Proposal for of Simons Observatory Data Products

data
Published

December 5, 2024

License

CC BY 4.0 only requiring attribution and not restricting commercial use or remixes.

Attribution

We would like people that use a public dataset to be able to properly attribute the work to the SO Collaboration. If there is a related paper, clearly this should be cited, but this does not necessarily appropriately credit everyone who worked on the infrastructure for producing this open data.

Cite a paper

Traditionally attribution is achieved by asking people to cite a specific paper, while this works well with Academia rewarding paper citations, if anyone joins the collaboration after publication of the referenced paper, they would not receive proper recognition. Moreover, some data products do not have a specific paper to refer to. Finally, given the large quantity of data that (A)SO plans to release on short timescales, there may not be a specific paper that is relevant for a particular data product.

Publishing a paper takes a lot of time, especially in a large collaboration which does a first round of internal review, therefore an author list is often obsolete by the time the paper is out. Moreover, papers on a specific topic might be spaced by 1 or 2 years and all data products published between those releases would reference an obsolete author list.

DOI for each dataset

This is the most straighforward use of DOIs, and it is how Zenodo or Figshare work, each dataset (not necessarily each data product, but each data release) is assigned a DOI.

UCSD offers a DOI service which is free to use and has API can that be used to mint DOIs for datasets programmatically within our data release pipeline.

This works well for identifying the data source but (possibly) dilutes citations. It depends a lot on the data release cycle, if data releases are rare, then this could work, each dataset has as authors the people contributing to that release.

Being all based on automated tools, in this case we also need a service (HTTP API) that automatically keeps track of the author list, so that the data release pipeline can query this service and get back the correct list of people to be added to a DOI based on the current status of the collaboration, the type of data product, and the time of the release. This service implements in software all the policies that we decide on how to assign authorship to a data product.

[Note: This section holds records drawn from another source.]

theorem witness_ChillerTimers :
    (reset.plant.stages.get .s3).state = .off ∧
    ((reset.onPlant fun p => { p with stages := p.stages.set .s1 ⟨.starting, 30000, 0⟩ }).plant.stages.get .s1).state
      = .starting ∧
    (let s := (filling .filling).onPlant fun p => { p with stopT := ⟨true, 120000⟩, candidate := some (6, 60000) }
     s.plant.stopT.running = true ∧ s.plant.candidate = some (6, 60000) ∧
     StageId.all.reverse.find? (fun y => (s.plant.stages.get y).state = .running) = some .s3) ∧
    reset.plant.stopT.running = false ∧ reset.plant.candidate = none ∧
    (let short := fun p : Plant => stageCapacity p.band * (StageId.all.filter fun x =>
       (p.stages.get x).state = .running ∨ (p.stages.get x).state = .starting).length < (p.grants.map Request.demand).sum
     let ready := fun (p : Plant) x =>
       (p.stages.get x).state = .off ∧ 60000 ≤ (p.stages.get x).offMs ∧ p.asserted (.stageFlt x) = false
     let p := (chilling 59999 60000).plant
     short p ∧ p.mode ≠ .closed ∧ p.trip = false ∧ ready p .s3 ∧ ¬ ready p .s2 ∧ ¬ ready p .s1 ∧
     ¬ short reset.plant ∧ ∀ x ∈ StageId.all, ¬ ready reset.plant x) ∧
    (let p := (chilling 59999 0).plant
     (p.stages.get .s2).state = .off ∧ p.asserted (.stageFlt .s2) = false ∧ p.stageAvailable .s1 = false ∧
     p.comingCapacity < (p.grants.map Request.demand).sum ∧ p.mode ≠ .closed ∧ p.trip = false ∧
     (∀ h ∈ Hose.all, p.sessState h ≠ .queued ∧ p.sessState h ≠ .settled) ∧
     ∀ d ∈ Disp.all, (p.disps.get d).park ≠ .parking ∧ (p.requestOf (.disp d)).isSome = p.armed d) := by decide +kernel

theorem witness_ClassTimers :
    (filling .filling).plant.activeHose .d1 = some .h1A ∧ (filling .filling).plant.sessState .h1A = .filling ∧
    ((filling .filling).plant.classSettle.get .d1).running = true ∧ (filling .filling).plant.fills .d1 ramp ∧
    ramp.cls ≠ .none ∧ (filling .filling).plant.grade.get ramp.hose = some .h70 ∧
    ((filling .filling).plant.classStep.get .d1).running = true ∧ rateEntry .h70 ramp.band ramp.cls.down ≠ 0 ∧
    rateEntry .h70 6 PrecoolClass.t30.down = 0 ∧ (reset.plant.classStep.get .d1).running = false ∧
    (reset.plant.classSettle.get .d1).running = false ∧ ramp.pauses.get .hold = none ∧
    { ramp with pauses := { noPauses with hold := some 0 } }.pauses.get .hold ≠ none := by decide +kernel

theorem witness_CouplingTimeout :
    let s := ticketed .authorised
    let x := s.plant.sessions.get .h1A
    x.state = .authorised ∧ x.cred = some 3 ∧ x.hold = some 500 ∧ x.verified = 0 ∧
    credAt 3 s.office.creds = some ((entry .retail 9999 none).takeHold 500) ∧ x.ticket = some ticket1.number ∧
    s.office.openTickets.find? (fun y => y.number = ticket1.number) = some ticket1 := by decide +kernel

Examples of data products:

  • Occasional data release, e.g. once every few months, this could be either simulations or real data or results of some analysis. This is straightforward, we mint a single DOI for the release with the full member list at the time of the release. This doesn’t need to be completely automated, there could be a manual step where the membership list got from the automated service is merged with external collaborators and then the DOI is minted.
  • Daily products, for example maps, in this case a single DOI per day would make it difficult to aggregate citations, it would be best to create a hierarchical DOI, with a canonical DOI “Simons Observatory Daily Maps” and a DOI for each month which is minted at the beginning of the month, and then data added to it. In this way we could coalesce citations for all the maps under the single canonical DOI.

See for example LIGO, for a data release they both have a page on their website with a DOI https://gwosc.org/eventapi/html/O4_Discovery_Papers/GW230529_181500/v1/ and then they have additional (smaller I guess) data products on Zenodo with another DOI.

Timed DOI for the SO collaboration

This is an uncommon use of DOIs, the idea is that instead of having DOIs pointing to a specific dataset, the DOI is basically tracking the current members of the collaboration.

First we create a DOI for the “Data produced by Simons Observatory” which is the canonical DOI which ideally points to all data ever published by the collaboration. Then we use the DOI versioning system to create new DOIs regularly, for example every quarter or every 6 months which points to a single URL which collects all data produced in that period, therefore the meaning of a DOI would be for example “Data produced by Simons Observatory between January and March 2025”. We can create the DOI in advance and then add the data to it as it is produced. So both data releases and daily products would be added to this DOI. If necessary, metadata of the DOI can be modified, so if we want to add a new member to the doi, we can do that.

Again, it would be best to have the management of authorship automated, and build a service that runs periodically to mint a new DOI and keep it up to date with the current membership list.

One weakness of this system is that it is not clear how to handle an outside member that collaborates just for a single product. In that case, if they are added to the DOI, they would be authors of all data products produced in that time-frame.